There are various motives you might need to search out all of the URLs on an internet site, but your specific aim will identify Whatever you’re searching for. As an example, you may want to:
Determine every single indexed URL to analyze challenges like cannibalization or index bloat
Accumulate present and historic URLs Google has seen, specifically for internet site migrations
Obtain all 404 URLs to Get well from publish-migration glitches
In Every state of affairs, a single Instrument gained’t give you anything you need. Unfortunately, Google Look for Console isn’t exhaustive, and also a “internet site:example.com” research is limited and challenging to extract facts from.
With this publish, I’ll wander you thru some equipment to make your URL list and in advance of deduplicating the information utilizing a spreadsheet or Jupyter Notebook, determined by your web site’s sizing.
Outdated sitemaps and crawl exports
If you’re searching for URLs that disappeared with the Dwell web site not too long ago, there’s an opportunity a person on the crew can have saved a sitemap file or even a crawl export before the adjustments had been designed. For those who haven’t now, check for these data files; they might typically supply what you will need. But, for those who’re reading through this, you most likely did not get so lucky.
Archive.org
Archive.org
Archive.org is a useful Resource for Website positioning jobs, funded by donations. When you seek for a website and choose the “URLs” option, it is possible to access as many as ten,000 detailed URLs.
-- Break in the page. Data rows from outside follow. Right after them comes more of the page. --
/-! ### Witnesses: for each obligation with hypotheses, a state and operands that meet them all -/

theorem witness_EncodeOfDecodeIsIdentity :
    decode ⟨.c, 0x0D02⟩ = .ok (.irw 0x0D) ∧ Instr.irw 0x0D ≠ .read :=
  by decide
theorem witness_ModeCommandStoresMode :
    (g1 3 []).seqst = .idle ∧ ctlAnswers (g1 3 []) :=
  ⟨rfl, ⟨rfl, .inr rfl⟩⟩
theorem witness_GeometryCommandsStoreOperand :
    (g1 3 []).seqst = .idle ∧ ctlAnswers (g1 3 []) ∧ (g1 3 []).ctl.modeSeen = true :=
  ⟨rfl, ⟨rfl, .inr rfl⟩, rfl⟩
theorem witness_GeometryBeforeModeLeavesRestAlone :
    State.reset.seqst = .idle ∧ ctlAnswers State.reset ∧ State.reset.ctl.modeSeen = false :=
  ⟨rfl, ⟨rfl, .inr rfl⟩, rfl⟩
theorem witness_StartCommandsLoadHalves :
    (g1 3 []).seqst = .idle ∧ ctlAnswers (g1 3 []) :=
  ⟨rfl, ⟨rfl, .inr rfl⟩⟩
theorem witness_CursorCommandsLoadHalves :
    g2.seqst = .idle ∧ ctlAnswers g2 ∧ prompt g2 :=
  ⟨rfl, ⟨rfl, .inr rfl⟩, rfl, rfl⟩
theorem witness_WriteCommandStoresAtCursor :
    (g1 3 []).seqst = .idle ∧ ctlAnswers (g1 3 []) :=
  ⟨rfl, ⟨rfl, .inr rfl⟩⟩
/-- Both clauses: a byte written, a byte never written. -/
theorem witness_ReadCommandReturnsByteAtCursor :
    g2.seqst = .idle ∧ ctlAnswers g2 ∧ g2.ctl.mem.get (memMap g2.params g2.ctl.cur) = some 0x5A ∧
    (g1 3 []).seqst = .idle ∧ ctlAnswers (g1 3 []) ∧ (g1 3 []).ctl.mem.get (memMap (g1 3 []).params (g1 3 []).ctl.cur) = none :=
  ⟨rfl, ⟨rfl, .inr rfl⟩, by decide, rfl, ⟨rfl, .inr rfl⟩, by decide⟩
theorem witness_ClearBitCommandClearsOneBit :
    g2.seqst = .idle ∧ ctlAnswers g2 ∧ g2.ctl.mem.get (memMap g2.params g2.ctl.cur) = some 0x5A ∧ 7 < 8 ∧
    7 ≠ (0 : Byte).toNat % 8 :=
  ⟨rfl, ⟨rfl, .inr rfl⟩, by decide, by decide, by decide⟩
theorem witness_SetBitCommandSetsOneBit :
    g2.seqst = .idle ∧ ctlAnswers g2 ∧ g2.ctl.mem.get (memMap g2.params g2.ctl.cur) = some 0x5A ∧ 0 < 8 ∧
    0 ≠ (0xFF : Byte).toNat % 8 :=
  ⟨rfl, ⟨rfl, .inr rfl⟩, by decide, by decide, by decide⟩
theorem witness_LinesHoldLastDrivenByte :
    g2.seqst = .idle ∧ ctlAnswers g2 ∧ Instr.setBit 3 ∈ [Instr.mode 3, .setBit 3] :=
  ⟨rfl, ⟨rfl, .inr rfl⟩, by decide⟩
theorem witness_AutoAdvanceIsModulo65536 :
    g2.seqst = .idle ∧ ctlAnswers g2 ∧ g2.params.bitopAdvance = true :=
  ⟨rfl, ⟨rfl, .inr rfl⟩, rfl⟩
/-- Both clauses; IR at both ends of the reserved range. -/
theorem witness_ReservedCommandsFault :
    (g1 3 []).seqst = .idle ∧ ctlAnswers (g1 3 []) ∧
    (∀ c ∈ [4, 7], (ready c).seqst = .idle ∧ (ready c).ctl.bf = false ∧ 4 ≤ (ready c).ctl.ir.toNat ∧ (ready c).ctl.ir.toNat ≤ 7) :=
  ⟨rfl, ⟨rfl, .inr rfl⟩, by decide⟩
theorem witness_BusyControllerHoldsRequest :
    stuck.seqst = .idle ∧ stuck.turns = [] ∧ stuck.ctl.bf = true ∧ stuck.responsive = false ∧ Instr.isBusCycle (.scrollUp 0 1 0) = false ∧
    Instr.namedOperation (.scrollUp 0 1 0) = true ∧ Instr.pixelStateDefined (.scrollUp 0 1 0) = true ∧
    (∀ x y d, Instr.scrollUp 0 1 0 = .scrollUp x y d → y ≠ 0) :=
  ⟨rfl, rfl, rfl, rfl, rfl, rfl, rfl, fun x y d h => by cases h; decide⟩
theorem witness_InstructionWriteLatchesCommand :
    (ready 0xC).seqst = .idle ∧ (ready 0xC).ctl.bf = false ∧ (ready 0xC).pins.dir = .out :=
  ⟨rfl, rfl, rfl⟩
theorem witness_StatusReadShowsBusyFlag :
    (g1 3 []).seqst = .idle ∧ (ready 0).seqst = .idle :=
  ⟨rfl, rfl⟩
/-- Every command, and each clause: named, reserved at both ends, READ. -/
theorem witness_DataWriteExecutesCommandInIr :
    (∀ c : BitVec 4, (ready c).seqst = .idle ∧ (ready c).ctl.bf = false ∧ (ready c).pins.dir = .out ∧
      (ready c).ctl.phaseDone = false ∧ (ready c).ctl.ir = c) ∧
    commandOf 0x0 = some .mode ∧ commandOf 0xF = some .setBit ∧ Command.setBit ≠ .read ∧ commandOf 0x4 = none ∧
    commandOf 0x7 = none :=
  by decide
/-- Both clauses: IR = READ, and IR next to it. -/
theorem witness_DataReadReturnsByteAndAdvances :
    (∀ c : BitVec 4, (ready c).seqst = .idle ∧ (ready c).ctl.bf = false ∧ (ready c).ctl.phaseDone = false ∧
      (ready c).ctl.ir = c) ∧ (0xC : BitVec 4) ≠ 0xD ∧ (ready 0xD).ctl.mem.get (memMap (ready 0xD).params (ready 0xD).ctl.cur) = some 0xA5 :=
  by decide
theorem witness_TransferWhileBusyFaults :
    (g1 3 []).seqst = .idle ∧ (g1 3 []).ctl.bf = true :=
  ⟨rfl, rfl⟩
theorem witness_BurstFaults :
    (∀ c : BitVec 4, let s : State := { ready c with ctl := { (ready c).ctl with phaseDone := true } }
      s.seqst = .idle ∧ s.ctl.bf = false ∧ s.ctl.phaseDone = true ∧ s.ctl.ir = c) ∧ commandOf 0xC = some .write :=
  by decide
theorem witness_MoveSetsCursor :
    g2.seqst = .idle ∧ prompt g2 :=
  ⟨rfl, rfl, by decide⟩
theorem witness_DrawByteStoresAtCursor :
    g2.seqst = .idle ∧ prompt g2 :=
  ⟨rfl, rfl, by decide⟩
theorem witness_PlotByteStoresAtPosition :
    g2.seqst = .idle ∧ prompt g2 :=
  ⟨rfl, rfl, by decide⟩
theorem witness_InitConfigures :
    g2.seqst = .idle ∧ prompt g2 :=
  ⟨rfl, rfl, by decide⟩
theorem witness_PlottedByteReadsBack :
    g2.seqst = .idle ∧ prompt g2 :=
  ⟨rfl, rfl, by decide⟩
/-- Both clauses: a byte written, a byte never written. -/
theorem witness_ReadByteLoadsResult :
    g2.seqst = .idle ∧ prompt g2 ∧ g2.ctl.mem.get (memMap g2.params g2.ctl.cur) = some 0x5A ∧
    (g1 3 []).seqst = .idle ∧ prompt (g1 3 []) ∧ (g1 3 []).ctl.mem.get (memMap (g1 3 []).params (g1 3 []).ctl.cur) = none :=
  ⟨rfl, ⟨rfl, by decide⟩, by decide, rfl, ⟨rfl, by decide⟩, by decide⟩
/-- The last pixel of G1 (V-M10). -/
theorem witness_InRangePositionIsOnSurface :
    paramsOk State.reset.params = true ∧ 15 < State.reset.params.width ∧ 3 < State.reset.params.height ∧
    pos State.reset.params 15 3 = 7 ∧ surfaceBytes State.reset.params = 8 :=
  by decide
/-- Both states. -/
theorem witness_PlotPixelChangesOneBit :
    (g1 5 picture).seqst = .idle ∧ prompt (g1 5 picture) ∧ ((1 : Byte) = 0 ∨ (1 : Byte) = 1) ∧ ((0 : Byte) = 0 ∨ (0 : Byte) = 1) ∧
    (g1 5 picture).ctl.mem.get (memMap (g1 5 picture).params (BitVec.ofNat 16 (pos (g1 5 picture).params 11 2))) = some 0x32 :=
  ⟨rfl, ⟨rfl, by decide⟩, by decide, by decide, by decide⟩
/-- The last surface cell and the first cell above it. -/
theorem witness_ClearZeroesSurface :
    paramsOk (g1 8 picture).params = true ∧ (g1 8 picture).seqst = .idle ∧ prompt (g1 8 picture) ∧
    7 < surfaceBytes (g1 8 picture).params ∧ surfaceBytes (g1 8 picture).params ≤ 8 :=
  ⟨by decide, rfl, ⟨rfl, by decide⟩, by decide, by decide⟩
theorem witness_ClearIsIdempotent :
    paramsOk (g1 8 picture).params = true ∧ (g1 8 picture).seqst = .idle ∧ prompt (g1 8 picture) :=
  ⟨by decide, rfl, rfl, by decide⟩
theorem witness_ScrollUpZeroDoesNothing :
    stuck.seqst = .idle :=
  rfl
/-- n = HEIGHT and the largest n. -/
theorem witness_ScrollUpByHeightIsClear :
    paramsOk g2.params = true ∧ g2.params.height ≤ (128 : BitVec 16).toNat ∧ g2.params.height ≤ (65535 : BitVec 16).toNat :=
  by decide
/-- The least and the largest n, and the cells where the clauses meet for n = 1. -/
theorem witness_ScrollUpShiftsRows :
    StateInv (g1 8 picture) ∧ (g1 8 picture).seqst = .idle ∧ prompt (g1 8 picture) ∧
    (∀ n ∈ [1, 3], 0 < n ∧ n < (g1 8 picture).params.height) ∧ (1 : BitVec 16).toNat = 1 ∧
    5 < (4 - 1) * bpr (g1 8 picture).params ∧ (4 - 1) * bpr (g1 8 picture).params ≤ 6 ∧ 7 < surfaceBytes (g1 8 picture).params ∧
    surfaceBytes (g1 8 picture).params ≤ 8 :=
  ⟨⟨by decide, by decide, by decide, rfl, rfl, rfl⟩, rfl, ⟨rfl, by decide⟩, by decide, by decide, by decide, by decide, by decide, by decide⟩
/-- The counts of section 2.6 on either side of each bound. -/
theorem witness_TransactionCounts :
    paramsOk State.reset.params = true ∧ (operationTxs State.reset.params ⟨7, 0, 0, 0⟩).length = 0 ∧ (operationTxs State.reset.params ⟨7, 0, 1, 0⟩).length = 28 ∧
    (operationTxs State.reset.params ⟨7, 0, 3, 0⟩).length = 16 ∧ (operationTxs State.reset.params ⟨7, 0, 4, 0⟩).length = 10 :=
  by decide
theorem witness_RequestWhileRunningRefused :
    hung.seqst = .running 0 :=
  rfl
theorem witness_ReservedOperationsRefused :
    (g1 0 []).seqst = .idle ∧ Instr.namedOperation (.reservedOp8 0 0 0) = false ∧
    Instr.namedOperation (.reservedOpF 0 0 0) = false :=
  ⟨rfl, rfl, rfl⟩
theorem witness_UndefinedPixelStateRefused :
    (g1 0 []).seqst = .idle ∧ (2 : Byte) ≠ 0 ∧ (2 : Byte) ≠ 1 :=
  ⟨rfl, by decide, by decide⟩
/-- Each clause on its own. -/
theorem witness_BadConfigurationRefused :
    (let p := { State.reset.params with width := 0 }; p.width = 0) ∧ (let p := { State.reset.params with width := 12 }; p.width % 8 ≠ 0) ∧
    (let p := { State.reset.params with height := 0 }; p.height = 0) ∧
    (let p := { State.reset.params with width := 2056, height := 1 }; 255 < p.width / 8 - 1) ∧
    (let p := { State.reset.params with width := 2048, height := 257 }; 65536 < p.width * p.height / 8) :=
  by decide
theorem witness_StepRunsDecodedStatement :
    paramsOk State.reset.params = true ∧ (State.reset.withFetchWord 16 0xCA5).seqst = .idle ∧
    (∀ l, (State.reset.withFetchWord 16 0xCA5).turns ≠ .ctl :: l) ∧
    (State.reset.withFetchWord 16 0xCA5).program = ⟨.t, 0xCA5⟩ :: [] ∧ decode ⟨.t, 0xCA5⟩ = .ok (.write 0xA5) :=
  ⟨by decide, rfl, fun _ h => (by cases h), rfl, by decide⟩
theorem witness_FetchedWordRuns :
    paramsOk State.reset.params = true ∧ State.reset.seqst = .idle ∧ decodeTableWord 8 2 = some (.irw 0) :=
  ⟨by decide, rfl, by decide⟩
/-- Both clauses. -/
theorem witness_StepGoesOnWithRunningList :
    paramsOk hung.params = true ∧ hung.seqst = .running 0 ∧ hung.turns = [] ∧ (withTurns [.seq] hung).turns = .seq :: [] :=
  ⟨by decide, rfl, rfl, rfl⟩
/-- Both clauses: a turn of CTL while SEQ is running, and an idle block. -/
theorem witness_CompletionClearsOnlyBusyFlag :
    paramsOk hung.params = true ∧ (withTurns [.ctl, .seq] hung).turns = .ctl :: [.seq] ∧ hung.ctl.bf = true ∧
    paramsOk (g1 0 []).params = true ∧ (g1 0 []).seqst = .idle ∧ (g1 0 []).program = [] ∧ (g1 0 []).turns = [] ∧
    (g1 0 []).responsive = true ∧ (g1 0 []).ctl.bf = true :=
  ⟨by decide, rfl, rfl, by decide, rfl, rfl, rfl, rfl, rfl⟩
/-- At rest, held in the polling loop, and accepted before its first poll. -/
theorem witness_StepKeepsInvariant :
    StateInv (g1 8 picture) ∧ gives (step (g1 8 picture)) (fun _ => true) ∧ StateInv hung ∧ gives (step hung) (fun _ => true) ∧
    StateInv taken ∧ gives (step taken) (fun _ => true) :=
  ⟨⟨by decide, by decide, by decide, rfl, rfl, rfl⟩, by decide, ⟨by decide, by decide, by decide, by decide, .inr rfl⟩, by decide, ⟨by decide, by decide, by decide, by decide, .inl rfl⟩, by decide⟩
theorem witness_StepKeepsParameters :
    gives (step hung) fun _ => true :=
  by decide
theorem witness_OperationsNeverFault :
    operationsOnly { State.reset with program := [⟨.op, 0⟩, ⟨.op, 0x90000000000⟩] } :=
  ⟨rfl, by decide⟩
/-- With no turn listed, and at turns of SEQ. -/
theorem witness_HangLastsForEver :
    paramsOk hung.params = true ∧ held 0 hung ∧ hung.responsive = false ∧ (∀ m ∈ hung.turns, m = .seq) ∧
    held 0 (withTurns [.seq, .seq] hung) ∧ (∀ m ∈ (withTurns [.seq, .seq] hung).turns, m = .seq) :=
  ⟨by decide, ⟨rfl, rfl, rfl, by decide⟩, rfl, by decide, ⟨rfl, rfl, rfl, by decide⟩, by decide⟩
/-- An operation, and a READ statement. -/
theorem witness_ResponsiveOperationCompletes :
    (let s : State := { hung with turns := [.seq, .ctl], responsive := true };
      StateInv s ∧ s.seqst = .running 0 ∧ s.rawTx = none ∧ s.responsive = true) ∧
    (let s : State := { hung with rawTx := some .recv, responsive := true };
      StateInv s ∧ s.seqst = .running 0 ∧ s.rawTx = some .recv ∧ s.responsive = true ∧ gives (run 1 s) (fun _ => true)) :=
  ⟨⟨⟨by decide, by decide, by decide, by decide, .inr rfl⟩, rfl, rfl, rfl⟩, ⟨by decide, by decide, by decide, by decide, .inr rfl⟩, rfl, rfl, rfl, by decide⟩
/-- A request; and running lists, of the least and the greatest code. -/
theorem witness_OnlyInitWritesConfiguration :
    (Instr.isOperation (.clear 0 0 0) = true ∧ (∀ x y d, Instr.clear 0 0 0 ≠ .init x y d) ∧
      gives (exec (.clear 0 0 0) (g1 3 [])) (fun _ => true)) ∧
    (∀ o ∈ [1, 6, 7], (opcRunning o).seqst = .running 0 ∧ (opcRunning o).rawTx = none ∧ (opcRunning o).latch.opc ≠ 0 ∧
      gives (step (opcRunning o)) (fun _ => true)) :=
  ⟨⟨rfl, fun _ _ _ h => (by cases h), by decide⟩, by decide⟩
/-- A request; then the steps: a held READ statement, a running MOVE, the completion of an idle block. -/
theorem witness_OnlyReadByteWritesResult :
    ((∀ x y d, Instr.read ≠ .readByte x y d) ∧ gives (exec .read g2) (fun t => t.res == 0)) ∧
    (gives (step { hung with rawTx := some .recv, responsive := true }) (fun t => t.res == 0)) ∧
    ((opcRunning 1).latch.opc ≠ 6 ∧ gives (step (opcRunning 1)) (fun t => t.res == 0)) ∧
    (g2.seqst = .idle ∧ g2.program = [] ∧ gives (step g2) (fun t => t.res == 0)) :=
  ⟨⟨fun _ _ _ h => (by cases h), by decide⟩, by decide, by decide, rfl, rfl, by decide⟩
theorem witness_WiringIsInvisible :
    StateInv (g1 8 picture) ∧ StateInv hung :=
  ⟨⟨by decide, by decide, by decide, rfl, rfl, rfl⟩, by decide, by decide, by decide, by decide, .inr rfl⟩
/-- A busy CTL; a ready one before a send, a receive into LB, a send from LB. -/
theorem witness_SeqTurnIsPollOrTransaction :
    (∀ l : List Turn, (withTurns (.seq :: l) hung).seqst = .running 0 ∧ (withTurns (.seq :: l) hung).turns = .seq :: l) ∧
    paramsOk hung.params = true ∧ hung.ctl.bf = true ∧ (currentTxs hung).drop 0 = .recvRes :: [] ∧ taken.ctl.bf = true ∧
    (let s : State := { taken with ctl := { taken.ctl with bf := false } };
      paramsOk s.params = true ∧ s.seqst = .running 0 ∧ s.turns = .seq :: [.seq] ∧ s.ctl.bf = false ∧
      (currentTxs s).drop 0 = sendOf .curLo 3 :: [sendOf .curHi 0] ∧ Command.curLo ≠ .read) ∧
    (let s := opcRunning 7;
      (currentTxs s).drop 2 = .recvLb 0 :: (currentTxs s).drop 3 ∧ (currentTxs s).drop 6 = .sendLb 0 :: (currentTxs s).drop 7) :=
  ⟨fun _ => ⟨rfl, rfl⟩, by decide, rfl, rfl, rfl, by decide, by decide⟩
theorem witness_RequestAloneIsAccepted :
    (withTurns [.seq] (g1 3 [])).seqst = .idle ∧ (withTurns [.seq] (g1 3 [])).turns ≠ [] ∧
    (∀ i ∈ [Instr.move 8 1 0, .read, .mode 3], i.isBusCycle = false ∧ i.namedOperation = true ∧ i.pixelStateDefined = true ∧
      (i = .move 8 1 0 → i.isOperation = true) ∧ (i = .read → i.isOperation = false)) :=
  ⟨rfl, by decide, by decide⟩
theorem witness_WholeStepIsAtomicSteps :
    hung.turns = [] ∧ (g1 8 picture).turns = [] :=
  ⟨rfl, rfl⟩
Nevertheless, Here are a few limitations:
URL limit: It is possible to only retrieve as much as web designer kuala lumpur ten,000 URLs, that is inadequate for more substantial web sites.
Good quality: Several URLs may very well be malformed or reference useful resource files (e.g., images or scripts).
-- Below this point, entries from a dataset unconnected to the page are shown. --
-- ==== Sys2Proof/WellFormed.lean ====
section
/-! DEFINITION. Which terms of `Instr` are instructions: a write-sized request carries one whole block (R112). -/

namespace Sys2Proof

/-- A data block has exactly `BLK` bytes (R112). -/
def blockOk (data : List Byte) : Bool := data.length == blkSize

/-- The check of each constructor. Register indexes and block indexes are in range by their types (R111, R119). -/
def Instr.wellFormed : Instr → Bool
  | .regRead _ => true
  | .regWrite _ _ => true
  | .memRead _ => true
  | .memWrite _ data => blockOk data
  | .rsvA0 _ _ => true
  | .rsvB0 _ _ data => blockOk data
  | .rsvC0 _ _ => true
  | .rsvD0 _ _ data => blockOk data
  | .rsvE0 _ _ => true
  | .rsvF0 _ _ data => blockOk data

end Sys2Proof
end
No export option: There isn’t a built-in method to export the listing.
To bypass The dearth of an export button, make use of a browser scraping plugin like Dataminer.io. Nevertheless, these constraints necessarily mean Archive.org may well not present an entire Alternative for bigger internet sites. Also, Archive.org doesn’t reveal regardless of whether Google indexed a URL—however, if Archive.org located it, there’s a great likelihood Google did, too.
Moz Professional
Whilst you might generally utilize a website link index to uncover exterior web sites linking for you, these applications also discover URLs on your website in the process.
How you can utilize it:
Export your inbound inbound links in Moz Pro to secure a rapid and straightforward list of concentrate on URLs out of your web-site. In the event you’re addressing a large Site, consider using the Moz API to export details further than what’s workable in Excel or Google Sheets.
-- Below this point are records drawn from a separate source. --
-- ==== Sys2Proof/Machine/Edge.lean ====
section
/-! DEFINITION. The edge handler of one PPE: its reaction to every bus event in every state (R261, R266 to R281). -/

namespace Sys2Proof.Machine

/-- `START` (R266), which also abandons a notification pulse (R281). -/
def Node.onStart (nd : Node) : Node :=
  let nd := if nd.ppe.drained then nd.clearBuffers else nd
  { nd with ppe := { nd.ppe with busBusy := true, st := .startDetected } }

/-- `STOP` (R267): ends the transaction, not the cycle. -/
def Node.onStop (nd : Node) : Node := { nd with ppe := { nd.ppe with busBusy := false, st := .idle } }

/-- `ADDR(a, rw)` in `Addressing` (R269, R270): the first match opens the cycle, and every read starts at byte 0. -/
def Node.onAddr (nd : Node) (a : BitVec 7) (rw : Bool) : Node :=
  if nd.matches a then
    { nd with ppe := { nd.ppe with
        cycAddr := nd.ppe.cycAddr.orElse fun _ => some a
        dir := rw
        repPos := if rw then 0 else nd.ppe.repPos
        readSeen := nd.ppe.readSeen || rw
        st := .receivingAcknowledge } }
  else { nd with ppe := { nd.ppe with st := .idle } }

/-- `ACK_END` in `ReceivingAcknowledge` (R271, R272). -/
def Node.onAddrAckEnd (nd : Node) : Node :=
  if nd.ppe.dir then nd.loadNext else { nd with ppe := { nd.ppe with st := .receiving } }

/-- `ACK_END` in `SendingCheckAcknowledge` (R276, R277): load the next byte, or note that the reply is drained. -/
def Node.onReadAckEnd (nd : Node) : Node :=
  if nd.ppe.lastMack then nd.loadNext
  else { nd with ppe := { nd.ppe with
      drained := nd.ppe.drained || (nd.ppe.repFinal && decide (nd.ppe.repLen ≤ nd.ppe.repPos))
      st := .idle } }

/-- Whether an event can reach a target in a state: the cells of R261 that are not "n/a". -/
def edgeApplies : PpeState → BusEvent → Bool
  | .idle, _ => true
  | .startDetected, .start => true
  | .startDetected, .sclLow => true
  | .startDetected, .stop => true
  | .addressing, .start => true
  | .addressing, .addr _ _ => true
  | .addressing, .stop => true
  | .receivingAcknowledge, .ackEnd => true
  | .receiving, .start => true
  | .receiving, .wbyte _ => true
  | .receiving, .stop => true
  | .sending, .start => true
  | .sending, .rbyte => true
  | .sending, .stop => true
  | .sendingWaitAcknowledge, .mack _ => true
  | .sendingCheckAcknowledge, .ackEnd => true
  | .notifying, .start => true
  | .notifying, .notify => true
  | _, _ => false

/-- The edge handler (R261). An ignored event (R280), and one that cannot reach the node, leave it as it is. -/
def Node.edge (nd : Node) (e : BusEvent) : Node :=
  if edgeApplies nd.ppe.st e = false then nd
  else
    match e with
    | .start => nd.onStart
    | .stop => nd.onStop
    | .sclLow => if nd.ppe.st = .startDetected then { nd with ppe := { nd.ppe with st := .addressing } } else nd
    | .addr a rw => if nd.ppe.st = .addressing then nd.onAddr a rw else nd
    | .wbyte b =>
      if nd.ppe.st = .receiving then { nd with ppe := { nd.ppe.accept b with st := .receivingAcknowledge } } else nd
    | .rbyte =>
      if nd.ppe.st = .sending then { nd with ppe := { nd.ppe with st := .sendingWaitAcknowledge } } else nd
    | .mack k =>
      if nd.ppe.st = .sendingWaitAcknowledge then
        { nd with ppe := { nd.ppe with lastMack := k, st := .sendingCheckAcknowledge } }
      else nd
    | .ackEnd =>
      if nd.ppe.st = .receivingAcknowledge then nd.onAddrAckEnd
      else if nd.ppe.st = .sendingCheckAcknowledge then nd.onReadAckEnd
      else nd
    | .notify => nd

end Sys2Proof.Machine
end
It’s vital that you Take note that Moz Professional doesn’t affirm if URLs are indexed or found out by Google. Having said that, given that most websites utilize the exact same robots.txt principles to Moz’s bots because they do to Google’s, this technique normally works properly to be a proxy for Googlebot’s discoverability.
Google Look for Console
Google Look for Console offers numerous precious resources for setting up your list of URLs.
Backlinks studies:
Similar to Moz Professional, the Links part offers exportable lists of focus on URLs. Regrettably, these exports are capped at one,000 URLs Each and every. You can use filters for precise internet pages, but because filters don’t use to your export, you might need to rely on browser scraping tools—restricted to 500 filtered URLs at any given time. Not excellent.
Overall performance → Search engine results:
This export provides you with an index of pages getting lookup impressions. Even though the export is restricted, You should use Google Research Console API for larger datasets. You will also find no cost Google Sheets plugins that simplify pulling more extensive details.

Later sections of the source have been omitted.